-- ==== Sys2Proof/Machine/Step.lean ====
section
/-! DEFINITION. One step of the module: time passes, and one agent acts. -/
namespace Sys2Proof.Machine

/-- A load or a store issues with its accesses left for later, each to be performed in its own time; any other instruction issues as
it is (spec/09_ordering.md R221, R237). -/
def State.execLater (s : State) (i : Instr) : Host.Outcome State Fault Refusal :=
  match i with
  | .ld f => .next (issueLd f s State.postpone)
  | .st f => .next (issueSt f s State.postpone)
  | _ => exec i s
/-- After the first instruction of a cycle has left `a`, path `l` of the same lane group issues too, if it still stands where it stood: it
reads the uniform and mask registers as `s` had them (spec/05_integer.md R123, spec/06_control.md R142, R156). -/
def State.second (a s : State) (l : Nat) : Host.Outcome State Fault Refusal :=
  match a.paths.find? fun q => q.id = l with
  | none => .next a
  | some q =>
    -- the first may have issued a cross-lane instruction for this path too
    if (s.paths.find? fun r => r.id = l).any fun r => r.idx ≠ q.idx then .next a
    else
      match (a.withRegs q.fg s).pick l with
      | .issue j b =>
        let k := ((clauseInstr q.words q.idx).map (·.2)).getD 0
        match exec j b with
        | .next c =>
          match c.fg? q.fg, a.fg? q.fg with
          | some g, some h =>
            .next (c.setFg (g.merge h j (wentOn b c q (instrGuard q.words k j)) (lanesMask ((s.living q.fg).map (·.lane)))))
          | _, _ => .next c
        | o => o
      | .idle b => .next (b.withRegs q.fg a)
      | .corrupt => .fault .corruptClause
/-- Two paths that may issue in one cycle: of one lane group; the lower clause address first, so that the higher writes last
(spec/06_control.md R142, R156). -/
def State.pairOf (s : State) (k l : Nat) : Option (Nat × Nat) :=
  match s.paths.find? fun p => p.id = k, s.paths.find? fun q => q.id = l with
  | some p, some q =>
    if p.fg = q.fg && p.lg = q.lg && p.id ≠ q.id then some (if p.pc.toNat ≤ q.pc.toNat then (k, l) else (l, k)) else none
  | _, _ => none
/-- An act is performed: an event of the table, or the next instruction of a path. The agenda names no instruction other
than through the path that holds it. -/
def State.act (s : State) (a : Act) : Host.Outcome State Fault Refusal :=
  match a with
  | .ev i arg => if i.isEvent then exec i { s with ev := arg } else .next s
  | .issue k =>
    match s.pick k with
    | .idle s => .next s
    | .issue i s => exec i s
    | .corrupt => .fault .corruptClause
  | .defer k =>
    match s.pick k with
    | .idle s => .next s
    | .issue i s => s.execLater i
    | .corrupt => .fault .corruptClause
  | .pair k l =>
    let e := (s.pairOf k l).getD (k, k)
    match s.pick e.1 with
    | .idle s => .next s
    | .issue i s =>
      match exec i s with
      | .next a => if e.2 = e.1 then .next a else a.second s e.2
      | o => o
    | .corrupt => .fault .corruptClause

/-- The first act of the agenda, or with an empty agenda what the module does next by itself. -/
def State.go (s : State) : Host.Outcome State Fault Refusal :=
  match s.agenda with
  | a :: r => { s with agenda := r }.act a
  | [] =>
    match s.next? with
    | some a => s.act a
    | none => .next s
/-- One step: time passes, one agent acts, and what follows from it at once is done. -/
def step (s : State) : Host.Outcome State Fault Refusal :=
  match s.tick.go with
  | .next t => .next (t.stepEnd s.map.version)
  | o => o

/-- The state with the instruction whose bits are `w` standing where the next step issues it: as the one instruction of a
clause of an operator thread (spec/03_encoding.md R57, R58; assumption log 3). -/
def State.withFetchWord (s : State) (nbits w : Nat) : State :=
  s.placeClause (wordsOfBytes (tableBytes nbits (w % 2 ^ nbits)))

end Sys2Proof.Machine
end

.....

* **Your goal**
Pull out all lines in the data above that include "pairOf".

* **Your solution**
def State.pairOf (s : State) (k l : Nat) : Option (Nat × Nat) :=
    let e := (s.pairOf k l).getD (k, k)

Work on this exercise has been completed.